To date, Pennsylvania courts have not addressed the deductibility of business expenses for Pennsylvania Personal Income Tax purposes by individual growers and medical marijuana organizations that are pass-through entities not subject to Pennsylvania Corporate Net Income Tax (e.g., S corporations, general and limited partnerships, limited liability companies treated as partnerships for federal income tax purposes, etc.). Based on recent Pennsylvania Department of Revenue guidance, it appears that individual growers and processors and medical marijuana organizations that are not subject to Corporate Net Income Tax (i.e., that do not calculate Pennsylvania taxable income starting with federal taxable income) should be able to deduct ordinary, reasonable, and necessary business expenses associated with the business activity.

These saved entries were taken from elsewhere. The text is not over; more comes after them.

/-! ### The statement -/

/-- The message of the position, in the form of R230: state by state. -/
theorem SendAt.position {s : State} {m : TxMsg} (h : SendAt s s.pos.st s.pos.ph.toNat m) :
    (s.pos.st = .initialized ∨ s.pos.st = .programmed → m = .handshake ∧ s.pos.ph = 3#4) ∧
    (s.pos.st = .synced →
      (s.pos.ph = 0#4 ∧ m = .ramInit s.cfg.ramBase s.cfg.shimLen) ∨
      (s.pos.ph = 2#4 ∧ ∃ shim, memRead s.shm 0 s.cfg.shimLen.toNat = some shim ∧ m = .shimData shim) ∨
      (s.pos.ph = 4#4 ∧ m = .jump)) ∧
    (s.pos.st = .shimActive → s.pos.ph = 1#4 ∧ m = .chipErase) ∧
    (s.pos.st = .erased → s.pos.ph = 1#4 ∧
      m = .blankCheck (segmentAddr s.cfg.blankStart s.cfg.blankPage.toNat s.pos.idx.toNat) s.cfg.blankPage) ∧
    (s.pos.st = .verified → s.pos.ph = 1#4 ∧ ∃ data,
      memRead s.img (s.cfg.writePage.toNat * s.pos.idx.toNat) (min s.cfg.writePage.toNat s.wrk.rem.toNat) = some data ∧
      m = .pageWrite (pageAddr s.cfg.imgAddr s.cfg.writePage.toNat s.pos.idx.toNat) data) := by
  have hph : s.pos.ph = BitVec.ofNat 4 s.pos.ph.toNat := by simp
  generalize s.pos.ph.toNat = j at h hph
  rw [hph]
  generalize s.pos.st = st at h
  cases h with
  | handshake | pulse => exact ⟨fun _ => ⟨rfl, rfl⟩, nofun, nofun, nofun, nofun⟩
  | ramInit => exact ⟨nofun, fun _ => .inl ⟨rfl, rfl⟩, nofun, nofun, nofun⟩
  | @shimData shim hread => exact ⟨nofun, fun _ => .inr (.inl ⟨rfl, shim, hread, rfl⟩), nofun, nofun, nofun⟩
  | jump => exact ⟨nofun, fun _ => .inr (.inr ⟨rfl, rfl⟩), nofun, nofun, nofun⟩
  | chipErase => exact ⟨nofun, nofun, fun _ => ⟨rfl, rfl⟩, nofun, nofun⟩
  | segment => exact ⟨nofun, nofun, nofun, fun _ => ⟨rfl, rfl⟩, nofun⟩
  | @page data hread => exact ⟨nofun, nofun, nofun, nofun, fun _ => ⟨rfl, data, hread, rfl⟩⟩

/-- What a move of a run transmits is a sequence of messages in their phase. -/
theorem RunSends.inPhase {s t : State} (h : RunSends s t) :
    ∃ ms : List TxMsg, Sent ms s t ∧ ∀ m ∈ ms, m.keepsPhase s.pos.st = true := by
  rcases h with hnone | ⟨m, hone, hat⟩
  · exact ⟨[], hnone, nofun⟩
  · exact ⟨[m], hone, fun x hx => by rw [List.mem_singleton.mp hx]; exact hat.allowed.2⟩

/-- What a call within its phase transmits, unless it is `writeBytes`. -/
theorem call_inPhase {i : Instr} {s t : State} (hi : ∀ data, i ≠ .writeBytes data)
    (hphase : s.link.tOpen = true → callInPhase i s.pos.st = true) (h : exec i s = .next t) :
    ∃ ms : List TxMsg, Sent ms s t ∧ ∀ m ∈ ms, m.keepsPhase s.pos.st = true := by
  have hsends := exec_sends hi s
  rw [h] at hsends
  obtain ⟨ms, hms, hsent⟩ := hsends
  refine ⟨ms, hsent, fun m hm => ?_⟩
  obtain ⟨hgroup, hopen⟩ := hms m hm
  simpa [callInPhase, hgroup, TxMsg.keepsPhase] using hphase hopen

While this provides a tax benefit to operating as a pass-through entity, it is not clear what types of business expenses will be viewed as ordinary, reasonable, and necessary for the purposes of this deduction.

Conclusion

The takeaway is that while the Act legalizes medical marijuana in Pennsylvania, federal tax rules impose significant tax burdens on such businesses. For the time being, medical marijuana organizations that operate in Pennsylvania and are formed as entities subject to Pennsylvania Corporate Net Income Tax will not be entitled to deduct their business expenses in calculating their Pennsylvania taxable income. However, subject to future guidance on this issue, the current rules generally permit ordinary, reasonable, and necessary business expense deductions for pass-through entities that are not subject to Pennsylvania Corporate Net Income, and instead, calculate Pennsylvania taxable income pursuant to the provisions of the Pennsylvania Personal Income Tax.